Tracking Scottish Rail Performance
This project is my first 100 Days of Code project.
It is designed to (and mostly does) the following:
- spot the publication of 4-weekly PDF performance reports (it still doesn't - being run manually)
- download new ones,
- use the PDFTables API to convert to CSV,
- extract headline data, and 4 detailed measures for each Scottish Railway station,
- write all data to a SQLite database
- make that publicly available.
- You'll need [Beautiful Soup 4](https://www.crummy.com/software/BeautifulSoup/bs4/doc/#installing-beautiful-2. soup) installed
- You'll need an API Key from PdfTables
- Rather than write your own wrapper for the API, install this package
- Create a secrets.py file to put your API key in, and have a line in it as follows: pdftables_key = "xxxxxxxx"
##Progress so far##
- Given the starting URL, the scraper finds the link to the current performance report in PDF.
- The programme notes the file name (as it contains info on the year and period which we use later) and downloads a copy. Update as of scraperv1.4 - it now deals with shifting naming patterns which appeared in p10 of 2016-17.
- The programme invokes the PDFTables API, sending the PDF and gets returned a CSV file which is given the same file name but with the correct CSV suffix.
- We then parse the CSV, locating the necessary bits of data, writes these to nested lists, which it the sorts alphabetically by station before writing these to a plain text file as CSV. This is useful for those who cannot use the SQLite database.

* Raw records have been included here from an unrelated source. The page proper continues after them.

/-! # The loader (spec/30_encoding.md R77 to R82)

The bytes the loader accepts are the images of the programs that fit, each with up to three trailing bytes
(`loadImage_eq_ok_iff`). What it accepts and which bytes it reads are then facts about `imageBytes`. -/

namespace Sys2Proof

/-! ### Fields and records in a byte sequence -/

theorem length_wordBytes (w : Word) : (wordBytes w).length = 4 := rfl

theorem wordBytes_wordOfBytes (b0 b1 b2 b3 : Byte) : wordBytes (wordOfBytes b0 b1 b2 b3) = [b0, b1, b2, b3] := by
  have h0 : (wordOfBytes b0 b1 b2 b3).extractLsb' 0 8 = b0 := BitVec.extractLsb'_append_eq_right
  have h1 : (wordOfBytes b0 b1 b2 b3).extractLsb' 8 8 = b1 :=
    (BitVec.extractLsb'_append_eq_of_le (by decide)).trans BitVec.extractLsb'_append_eq_right
  have h2 : (wordOfBytes b0 b1 b2 b3).extractLsb' 16 8 = b2 :=
    ((BitVec.extractLsb'_append_eq_of_le (by decide)).trans (BitVec.extractLsb'_append_eq_of_le (by decide))).trans
      BitVec.extractLsb'_append_eq_right
  have h3 : (wordOfBytes b0 b1 b2 b3).extractLsb' 24 8 = b3 :=
    ((BitVec.extractLsb'_append_eq_of_le (by decide)).trans (BitVec.extractLsb'_append_eq_of_le (by decide))).trans
      BitVec.extractLsb'_append_eq_left
  rw [wordBytes, h0, h1, h2, h3]

/-- `recordOfBytes` undoes `recordBytes` and reads nothing else. -/
theorem recordOfBytes_eq_some_iff {bytes rest : List Byte} {r : Record} :
    recordOfBytes bytes = some (r, rest) ↔ bytes = recordBytes r ++ rest := by
  constructor
  · intro h
    unfold recordOfBytes at h
    split at h <;> cases h
    simp only [recordBytes, wordBytes_wordOfBytes, List.cons_append, List.nil_append]
  · rintro rfl
    exact recordOfBytes_recordBytes r rest

/-- The first eight bytes of a sequence are some record's. -/
theorem exists_recordBytes_append {bytes : List Byte} (h : 8 ≤ bytes.length) :
    ∃ r rest, bytes = recordBytes r ++ rest := by
  match bytes, h with
  | b0 :: b1 :: b2 :: b3 :: b4 :: b5 :: b6 :: b7 :: rest, _ => exact ⟨_, rest, recordOfBytes_eq_some_iff.mp rfl⟩

/-- The little-endian field at an offset. -/
def wordAt (bytes : List Byte) (o : Nat) : Word :=
  wordOfBytes (bytes.getD o 0) (bytes.getD (o + 1) 0) (bytes.getD (o + 2) 0) (bytes.getD (o + 3) 0)

/-- The field at an offset is the one whose bytes stand there. -/
theorem wordAt_of_eq_append {bytes before after : List Byte} {w : Word} {o : Nat} (ho : before.length = o)
    (h : bytes = before ++ (wordBytes w ++ after)) : wordAt bytes o = w := by
  subst ho h
  simpa [wordAt, wordBytes, List.getD_append_right] using wordOfBytes_extract w

/-- The record at an offset: its opcode field there, its operand field four bytes further (R70, R71). -/
theorem record_of_eq_append {bytes before after : List Byte} {r : Record} {o : Nat} (ho : before.length = o)
    (h : bytes = before ++ (recordBytes r ++ after)) : r = ⟨wordAt bytes o, wordAt bytes (o + 4)⟩ := by
  rw [recordBytes, List.append_assoc] at h
  have hopcode : wordAt bytes o = r.opcode := wordAt_of_eq_append ho h
  have hoperand : wordAt bytes (o + 4) = r.operand := by
    rw [← List.append_assoc] at h
    exact wordAt_of_eq_append (by rw [List.length_append, length_wordBytes, ho]) h
  rw [hopcode, hoperand]

end Sys2Proof

namespace Sys2Proof.Machine

/-! ### The parts of an image -/

/-- The concatenation of the `n`-byte encodings of a list has `n` bytes for each element. -/
theorem length_flatMap_of_length_eq {α : Type} {f : α → List Byte} {n : Nat} (hf : ∀ a, (f a).length = n)
    (l : List α) : (l.flatMap f).length = n * l.length := by
  induction l with
  | nil => rfl
  | cons a l ih => simp only [List.flatMap_cons, List.length_append, hf, ih, List.length_cons]; ring

theorem length_flatMap_recordBytes (rs : List Record) : (rs.flatMap recordBytes).length = 8 * rs.length :=
  length_flatMap_of_length_eq length_recordBytes rs

theorem length_flatMap_wordBytes (ws : List Word) : (ws.flatMap wordBytes).length = 4 * ws.length :=
  length_flatMap_of_length_eq length_wordBytes ws

/-- A concatenation is what comes before the element at an index, that element's part, and what comes after. -/
theorem flatMap_eq_append_of_lt {α β : Type} (f : α → List β) {l : List α} {i : Nat} (h : i < l.length) :
    l.flatMap f = (l.take i).flatMap f ++ (f l[i] ++ (l.drop (i + 1)).flatMap f) := by
  rw [← List.flatMap_cons, ← List.drop_eq_getElem_cons h, ← List.flatMap_append, List.take_append_drop]

/-- Taking `k` records undoes writing `k` records one after another. -/
theorem takeRecords_eq_some_iff {k : Nat} {bytes rest : List Byte} {rs : List Record} :
    takeRecords k bytes = some (rs, rest) ↔ rs.length = k ∧ bytes = rs.flatMap recordBytes ++ rest := by
  induction k generalizing bytes rs with
  | zero =>
    rw [List.length_eq_zero_iff]
    constructor
    · intro h
      cases h
      exact ⟨rfl, rfl⟩
    · rintro ⟨rfl, rfl⟩
      rfl
  | succ k ih =>
    constructor
    · intro h
      rw [takeRecords] at h
      split at h
      · cases h
      · next r rest₁ hr =>
        split at h
        · cases h
        · next rs' rest₂ hrs =>
          cases h
          obtain ⟨hlen, rfl⟩ := ih.mp hrs
          obtain rfl := recordOfBytes_eq_some_iff.mp hr
          simp [hlen]
    · rintro ⟨hlen, rfl⟩
      cases rs with
      | nil => cases hlen
      | cons r rs =>
        have hrs := ih.mpr ⟨Nat.succ.inj hlen, rfl⟩
        rw [List.flatMap_cons, List.append_assoc, takeRecords, recordOfBytes_recordBytes]
        simp only [hrs]

/-- A sequence with enough bytes begins with any number of records. -/
theorem exists_records_append {k : Nat} {bytes : List Byte} (h : 8 * k ≤ bytes.length) :
    ∃ (rs : List Record) (rest : List Byte), rs.length = k ∧ bytes = rs.flatMap recordBytes ++ rest := by
  induction k generalizing bytes with
  | zero => exact ⟨[], bytes, rfl, rfl⟩
  | succ k ih =>
    obtain ⟨r, rest₁, rfl⟩ := exists_recordBytes_append (show 8 ≤ bytes.length by omega)
    rw [List.length_append, length_recordBytes] at h
    obtain ⟨rs, rest, rfl, rfl⟩ := ih (bytes := rest₁) (by omega)
    exact ⟨r :: rs, rest, rfl, by simp⟩

/-- The words of a sequence are those written in it, with up to three bytes after them. -/
theorem eq_wordsOfBytes_append (bytes : List Byte) :
    ∃ tail : List Byte, tail.length < 4 ∧ bytes = (wordsOfBytes bytes).flatMap wordBytes ++ tail := by
  induction bytes using wordsOfBytes.induct with
  | case1 b0 b1 b2 b3 rest ih =>
    obtain ⟨tail, hlen, htail⟩ := ih
    refine ⟨tail, hlen, ?_⟩
    rw [wordsOfBytes, List.flatMap_cons, wordBytes_wordOfBytes, List.append_assoc, ← htail]
    rfl
  | case2 bytes hshort =>
    match bytes, hshort with
    | [], _ | [_], _ | [_, _], _ | [_, _, _], _ => exact ⟨_, by simp, rfl⟩
    | b0 :: b1 :: b2 :: b3 :: rest, hshort => exact absurd rfl (hshort b0 b1 b2 b3 rest)

theorem wordsOfBytes_flatMap_append (ws : List Word) {tail : List Byte} (h : tail.length < 4) :
    wordsOfBytes (ws.flatMap wordBytes ++ tail) = ws := by
  induction ws with
  | nil =>
    match tail, h with
    | [], _ | [_], _ | [_, _], _ | [_, _, _], _ => rfl
  | cons w ws ih =>
    rw [List.flatMap_cons, List.append_assoc]
    simp only [wordBytes, List.cons_append, List.nil_append, wordsOfBytes, wordOfBytes_extract]
    exact congrArg _ ih

/-! ### The accepted images -/

theorem imageBytes_append (p : Loaded) (tail : List Byte) :
    imageBytes p ++ tail = wordBytes magic ++ (wordBytes (BitVec.ofNat 32 p.prog.length) ++
      (p.prog.flatMap recordBytes ++ (p.image.flatMap wordBytes ++ tail))) := by
  simp only [imageBytes, List.append_assoc]

/-- Behind the magic and `K` the loader takes the records, then the words. -/
theorem loadImage_of_header_eq_ok_iff {c : Config} {k : Word} {body : List Byte} {p : Loaded} :
    loadImage c (wordBytes magic ++ (wordBytes k ++ body)) = .ok p ↔
      ∃ rest, takeRecords k.toNat body = some (p.prog, rest) ∧ wordsOfBytes rest = p.image ∧
        p.image.length ≤ c.memSize := by
  simp only [wordBytes, List.cons_append, List.nil_append, loadImage, wordOfBytes_extract, ne_eq, not_true,
    if_false]
  constructor
  · intro h
    split at h
    · cases h
    · next prog rest hprog =>
      split at h <;> cases h
      next hfits => exact ⟨rest, hprog, rfl, not_lt.mp hfits⟩
  · rintro ⟨rest, hprog, himage, hfits⟩
    simp only [hprog, himage, if_neg (not_lt.mpr hfits)]

/-- An accepted image has the magic and a complete header. -/
theorem header_of_loadImage {c : Config} {bytes : List Byte} {p : Loaded} (h : loadImage c bytes = .ok p) :
    ∃ (k : Word) (body : List Byte), bytes = wordBytes magic ++ (wordBytes k ++ body) := by
  unfold loadImage at h
  split at h
  · next m0 m1 m2 m3 k0 k1 k2 k3 body =>
    split at h
    · cases h
    · next hm =>
      refine ⟨wordOfBytes k0 k1 k2 k3, body, ?_⟩
      rw [← not_not.mp hm, wordBytes_wordOfBytes, wordBytes_wordOfBytes]
      rfl
  · split at h <;> cases h
  · cases h

theorem loadFits_iff {c : Config} {prog : List Record} {image : List Word} :
    loadFits c prog image = true ↔ prog.length ≤ 2 ^ 32 - 1 ∧ image.length ≤ c.memSize := by
  simp only [loadFits, Bool.and_eq_true, decide_eq_true_eq]

/-- The loader accepts the images of the programs that fit, with up to three trailing bytes, and no other bytes. -/
theorem loadImage_eq_ok_iff {c : Config} {bytes : List Byte} {p : Loaded} :
    loadImage c bytes = .ok p ↔
      loadFits c p.prog p.image = true ∧ ∃ tail : List Byte, tail.length < 4 ∧ bytes = imageBytes p ++ tail := by
  constructor
  · intro h
    obtain ⟨k, body, rfl⟩ := header_of_loadImage h
    obtain ⟨rest, hprog, himage, hfits⟩ := loadImage_of_header_eq_ok_iff.mp h
    obtain ⟨hlen, rfl⟩ := takeRecords_eq_some_iff.mp hprog
    obtain ⟨tail, htail, hrest⟩ := eq_wordsOfBytes_append rest
    rw [himage] at hrest
    have hk : BitVec.ofNat 32 p.prog.length = k := by rw [hlen, BitVec.ofNat_toNat, BitVec.setWidth_eq]
    have hu32 : p.prog.length ≤ 2 ^ 32 - 1 := hlen ▸ Nat.le_sub_one_of_lt k.isLt
    exact ⟨loadFits_iff.mpr ⟨hu32, hfits⟩, tail, htail, by rw [imageBytes_append, hk, ← hrest]⟩
  · rintro ⟨hfits, tail, htail, rfl⟩
    obtain ⟨hu32, himage⟩ := loadFits_iff.mp hfits
    rw [imageBytes_append, loadImage_of_header_eq_ok_iff]
    exact ⟨_, takeRecords_eq_some_iff.mpr ⟨(toNat_ofNat_of_le hu32).symm, rfl⟩,
      wordsOfBytes_flatMap_append p.image htail, himage⟩

/-- Settles O56: the image of a program that fits is one the loader accepts, and as that program. -/
theorem imageOfAProgramLoadsBack : Obligations.ImageOfAProgramLoadsBack := by
  intro c p tail hfits htail
  exact loadImage_eq_ok_iff.mpr ⟨hfits, tail, htail, rfl⟩

/-! ### Offsets in an accepted image -/

section
variable (p : Loaded) (tail : List Byte)

theorem length_imageBytes : (imageBytes p).length = 8 + 8 * p.prog.length + 4 * p.image.length := by
  simp only [imageBytes, List.length_append, length_wordBytes, length_flatMap_recordBytes, length_flatMap_wordBytes]

theorem take_imageBytes_append : (imageBytes p ++ tail).take 4 = [0x43#8, 0x53#8, 0x56#8, 0x00#8] := by
  rw [imageBytes_append]
  rfl

/-- R79: `K` stands at offset 4. -/
theorem wordAt_progLen : wordAt (imageBytes p ++ tail) 4 = BitVec.ofNat 32 p.prog.length := by
  rw [imageBytes_append]
  exact wordAt_of_eq_append (length_wordBytes magic) rfl

/-- R77 and R79: record `i` stands at offset `8 + 8*i`. -/
theorem record_eq_wordAt {i : Nat} (h : i < p.prog.length) :
    p.prog[i] = ⟨wordAt (imageBytes p ++ tail) (8 + 8 * i), wordAt (imageBytes p ++ tail) (12 + 8 * i)⟩ := by
  have hbefore : (wordBytes magic ++ wordBytes (BitVec.ofNat 32 p.prog.length) ++
      (p.prog.take i).flatMap recordBytes).length = 8 + 8 * i := by
    simp only [List.length_append, length_wordBytes, length_flatMap_recordBytes, List.length_take_of_le h.le]
  rw [show 12 + 8 * i = 8 + 8 * i + 4 by omega]
  refine record_of_eq_append (after := (p.prog.drop (i + 1)).flatMap recordBytes ++
    (p.image.flatMap wordBytes ++ tail)) hbefore ?_
  rw [imageBytes_append, flatMap_eq_append_of_lt recordBytes h]
  simp only [List.append_assoc]

/-- R79: preload word `j` stands at offset `8 + 8*K + 4*j`. -/
theorem word_eq_wordAt {j : Nat} (h : j < p.image.length) :
    p.image[j] = wordAt (imageBytes p ++ tail) (8 + 8 * p.prog.length + 4 * j) := by
  have hbefore : (wordBytes magic ++ wordBytes (BitVec.ofNat 32 p.prog.length) ++ p.prog.flatMap recordBytes ++
      (p.image.take j).flatMap wordBytes).length = 8 + 8 * p.prog.length + 4 * j := by
    simp only [List.length_append, length_wordBytes, length_flatMap_recordBytes, length_flatMap_wordBytes,
      List.length_take_of_le h.le]
  refine (wordAt_of_eq_append (after := (p.image.drop (j + 1)).flatMap wordBytes ++ tail) hbefore ?_).symm
  rw [imageBytes_append, flatMap_eq_append_of_lt wordBytes h]
  simp only [List.append_assoc]

end

/-- The preload has the whole words behind the records (R79). -/
theorem length_image_of_accepted (p : Loaded) {tail : List Byte} (htail : tail.length < 4) :
    p.image.length = ((imageBytes p ++ tail).length - 8 - 8 * p.prog.length) / 4 := by
  rw [List.length_append, length_imageBytes]
  omega

theorem toNat_wordAt_progLen {c : Config} {p : Loaded} (hfits : loadFits c p.prog p.image = true) (tail : List Byte) :
    (wordAt (imageBytes p ++ tail) 4).toNat = p.prog.length := by
  rw [wordAt_progLen, toNat_ofNat_of_le (loadFits_iff.mp hfits).1]

/-- An image that passes the loader's checks is the image of some program and preload. -/
theorem exists_imageBytes_append {bytes : List Byte} (hmagic : bytes.take 4 = [0x43#8, 0x53#8, 0x56#8, 0x00#8])
    (hheader : 8 ≤ bytes.length) (hrecords : 8 + 8 * (wordAt bytes 4).toNat ≤ bytes.length) :
    ∃ (p : Loaded) (tail : List Byte), p.prog.length = (wordAt bytes 4).toNat ∧ tail.length < 4 ∧
      bytes = imageBytes p ++ tail := by
  match bytes, hheader with
  | m0 :: m1 :: m2 :: m3 :: k0 :: k1 :: k2 :: k3 :: body, _ =>
    obtain ⟨rfl, rfl, rfl, rfl⟩ : m0 = 0x43#8 ∧ m1 = 0x53#8 ∧ m2 = 0x56#8 ∧ m3 = 0x00#8 := by simpa using hmagic
    have hk : wordAt (0x43#8 :: 0x53#8 :: 0x56#8 :: 0x00#8 :: k0 :: k1 :: k2 :: k3 :: body) 4 =
      wordOfBytes k0 k1 k2 k3 := rfl
    rw [hk] at hrecords ⊢
    obtain ⟨prog, rest, hlen, rfl⟩ := exists_records_append (k := (wordOfBytes k0 k1 k2 k3).toNat) (bytes := body)
      (by simp only [List.length_cons] at hrecords; omega)
    obtain ⟨tail, htail, hrest⟩ := eq_wordsOfBytes_append rest
    refine ⟨⟨prog, wordsOfBytes rest⟩, tail, hlen, htail, ?_⟩
    rw [imageBytes_append, ← hrest]
    simp only [hlen, BitVec.ofNat_toNat, BitVec.setWidth_eq, wordBytes_wordOfBytes]
    rfl

/-- Settles O57: an accepted image is the image of a program that fits, which passes the checks; an image that passes
them is one, and its lengths are those the loader bounds. -/
theorem loaderAcceptsExactlyTheCompleteImages : Obligations.LoaderAcceptsExactlyTheCompleteImages := by
  intro c bytes k
  constructor
  · rintro ⟨p, h⟩
    obtain ⟨hfits, tail, htail, rfl⟩ := loadImage_eq_ok_iff.mp h
    have hk : k = p.prog.length := toNat_wordAt_progLen hfits tail
    have hlen : 8 + 8 * p.prog.length ≤ (imageBytes p ++ tail).length := by
      rw [List.length_append, length_imageBytes]
      omega
    rw [hk, ← length_image_of_accepted p htail]
    exact ⟨take_imageBytes_append p tail, by omega, hlen, (loadFits_iff.mp hfits).2⟩
  · rintro ⟨hmagic, hheader, hrecords, hpreload⟩
    obtain ⟨p, tail, hk, htail, rfl⟩ := exists_imageBytes_append hmagic hheader hrecords
    rw [show k = p.prog.length from hk.symm, ← length_image_of_accepted p htail] at hpreload
    have hu32 : p.prog.length ≤ 2 ^ 32 - 1 := hk ▸ Nat.le_sub_one_of_lt (BitVec.isLt _)
    exact ⟨p, loadImage_eq_ok_iff.mpr ⟨loadFits_iff.mpr ⟨hu32, hpreload⟩, tail, htail, rfl⟩⟩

- It stores the data in three linked tables in a SQLite database
- I've moved the code which creates or drops the tables if they exist to a function, created a call to the function in the main programme body, so that it can easily be commented out to avoid deleting existing data.
- I've now recoded the main extraction process to work on tables with an extra blank column which appeared in P9 and P10 or 2016-17.
I might also
- set up a twitter feed to draw attention to significant changes month on month,
- set up a website to make the data more widely avaialable
- create visualisations
- set up an API to grab the data